Xanthoparmelia arida
- Conservation status: Apparently Secure (NatureServe)

Scientific classification
- Kingdom: Fungi
- Division: Ascomycota
- Class: Lecanoromycetes
- Order: Lecanorales
- Family: Parmeliaceae
- Genus: Xanthoparmelia
- Species: X. arida
- Binomial name: Xanthoparmelia arida Egan & Derstine (1979)

= Xanthoparmelia arida =

- Authority: Egan & Derstine (1979)

Species of lichen found in the USA and Mexico

Xanthoparmelia arida is a lichen which belongs to the Xanthoparmelia genus. It is an arid shield lichen, and is uncommon.
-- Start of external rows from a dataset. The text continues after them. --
/-- A release changes the lanes of its context's cluster alone. -/
theorem clu_foldl_released (c : CluId) (ls : List (BitVec 4)) : ∀ (b : Block) (x : CluId),
    (ls.foldl (fun b g => releaseGroup c g true b) b).clu x =
      if x = c then { b.clu c with lanes := ls.foldl (fun l g => releasedGroup b.now g l) (b.clu c).lanes } else b.clu x := by
  induction ls with
  | nil =>
    intro b x
    split
    · next h => rw [h]; rfl
    · rfl
  | cons g ls ih =>
    intro b x
    have hnow : (releaseGroup c g true b).now = b.now := rfl
    rw [List.foldl_cons, ih, hnow, releaseGroup_eq, Block.modLanes, modClu_eq, clu_setClu_same, clu_setClu, List.foldl_cons]
    split
    · rfl
    · rfl

theorem clu_releaseOwn (p : Lvl → Bool) (n : CtxNo) (b : Block) (x : CluId) : (releaseOwn p n b).clu x =
    if x = cluOf (engOf n) then
      { b.clu (cluOf (engOf n)) with lanes := releasedLanes p n b.now (b.clu (cluOf (engOf n))).lanes }
    else b.clu x := by
  have hown : ownGroups p b n = heldGroups p n (b.clu (cluOf (engOf n))).lanes := rfl
  unfold releaseOwn
  rw [Block.modLanes, modClu_eq, clu_setClu, clu_foldl_released, if_pos rfl, clu_foldl_released, hown]
  split
  · rfl
  · rfl

/-- The clusters after a release depend on the clusters and the time before it alone. -/
theorem releaseOwn_eq {B : Block} (hclus : B.clus = b.clus) (hnow : B.now = b.now) :
    releaseOwn p n B = { B with clus := (releaseOwn p n b).clus } := by
  have hfold : ∀ (ls : List (BitVec 4)) (B b : Block), B.clus = b.clus → B.now = b.now →
      ls.foldl (fun b g => releaseGroup (cluOf (engOf n)) g true b) B =
        { B with clus := (ls.foldl (fun b g => releaseGroup (cluOf (engOf n)) g true b) b).clus } := by
    intro ls
    induction ls with
    | nil => exact fun B b h _ => by rw [List.foldl_nil, List.foldl_nil, ← h]
    | cons g ls ih =>
      intro B b h h'
      have hstep : (releaseGroup (cluOf (engOf n)) g true B).clus = (releaseGroup (cluOf (engOf n)) g true b).clus := by
        rw [releaseGroup_eq, releaseGroup_eq, h']
        simp only [Block.modLanes, modClu_eq, Block.setClu, Block.clu, h]
      rw [List.foldl_cons, List.foldl_cons, ih _ _ hstep h']
      rfl
  have hown : ownGroups p B n = ownGroups p b n := by simp only [ownGroups, Block.pg, Block.lanes, Block.clu, hclus]
  have hls := hfold (ownGroups p b n) B b hclus hnow
  unfold releaseOwn
  rw [hown, hls]
  simp only [Block.modLanes, modClu_eq, Block.setClu, Block.clu]

end
end Sys2Proof.Machine

/-! Shift words request, keep and give up their pin group (R134..R137, R267, R268, R273, R278). -/

namespace Sys2Proof.Machine
open Sys2Proof

/-! ### A release, seen from the selection and from the file -/

section
variable {p : Lvl → Bool} {b t v : Block} {n : CtxNo} {l : Lvl}

theorem releaseOwn_self : releaseOwn p n b = { b with clus := (releaseOwn p n b).clus } := releaseOwn_eq rfl rfl
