-- ==== Sys2Proof/Config.lean ====
section
/-! DEFINITION. What one implementation of the block fixes (spec/00_scope.md R5 to R11) and what the spec
leaves free (spec/93_implementation_defined.md). Every constant here is opaque: no proof sees its value. -/

namespace Sys2Proof

/-- The parameters of R5 to R11, in coordinates in which EVERY value meets the spec's constraints and every
allowed choice is reached (Sys2Proof/Machine/Parameters.lean derives the spec's own quantities from them, and
Sys2Proof/Laws/Parameters.lean shows both directions). See notes/assumptions/1.md. -/
structure Params where
  /-- `P_PAGE_SIZE = 2^(pageLog + 5)`: the powers of two from 32 to 16384 (R5, with R10's upper bound). -/
  pageLog : Fin 10
  /-- How many 4-byte words BUF holds beyond the least size `N + 48` (R10). -/
  bufExtra : Nat
  /-- `P_BOOT_START`, taken modulo `2^P_ADDR_BITS` (R6). -/
  bootRaw : Nat
  /-- `P_START_APP`, the start-application sentinel (R7). -/
  startApp : Half
  /-- `P_WIDE_ADDR` (R9). -/
  wideAddr : Bool
  /-- `P_BASE`, where the platform places the window (R11). -/
  base : Nat
  deriving DecidableEq, Repr, Inhabited

/-- The parameters of the block at power-on: OPEN in the spec (92_eei_decisions.md D39, D48 to D53). -/
opaque Config.params : Params

/-- `P_BOOT_KEY` at power-on (R8, R271): OPEN in the spec (D51). -/
opaque Config.bootKey : Key

/-- `P_BUF_RESET` (R11, R272): the byte BUF holds at an offset nothing has written since power-on. Free. -/
opaque Config.bufReset : Nat → Byte

/-- The value a bus read of BUF, MSGLEN, RESULT, RDADDR, PGADDR or CTRSTAT returns while BUSY = 1
(R60), one draw per read: the argument is the number of draws made before. Free. -/
opaque Config.busyRead : Nat → Word

/-- `P_LATENCY` (R11, R283), counted in turns of the bus that pass between an issue and its performance. It may
depend on the issue (the first argument numbers it), on the command word, on `L` and on MSGLEN, not on KEY or the contents
of BUF (R148, R283). DESIGN CHOICE (notes/assumptions/5.md): `L` is given as ARG1 for every command word, also where the
operation reads ARG1 as `B` or `W` or not at all. Free and finite. -/
opaque Config.latency : Nat → Word → Half → Half → Nat

end Sys2Proof
end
It is listed as apparently secure by the Nature Conservatory. It is noted for being similar to Xanthoparmelia joranadia.

== Description ==
This lichen grows to around 3–8 cm in diameter, with broad, dull, yellow-green, sub-irregular lobes that extend 1–3 mm wide. The underside is pale brown with simple rhizines approximately 0.3-0.6 mm long.

== Habitat and range ==
It is found in the North American southwest, particularly in the state of Texas.

== Chemistry ==
Xanthoparmelia arida has been recorded as containing both lecanoric and usnic acids.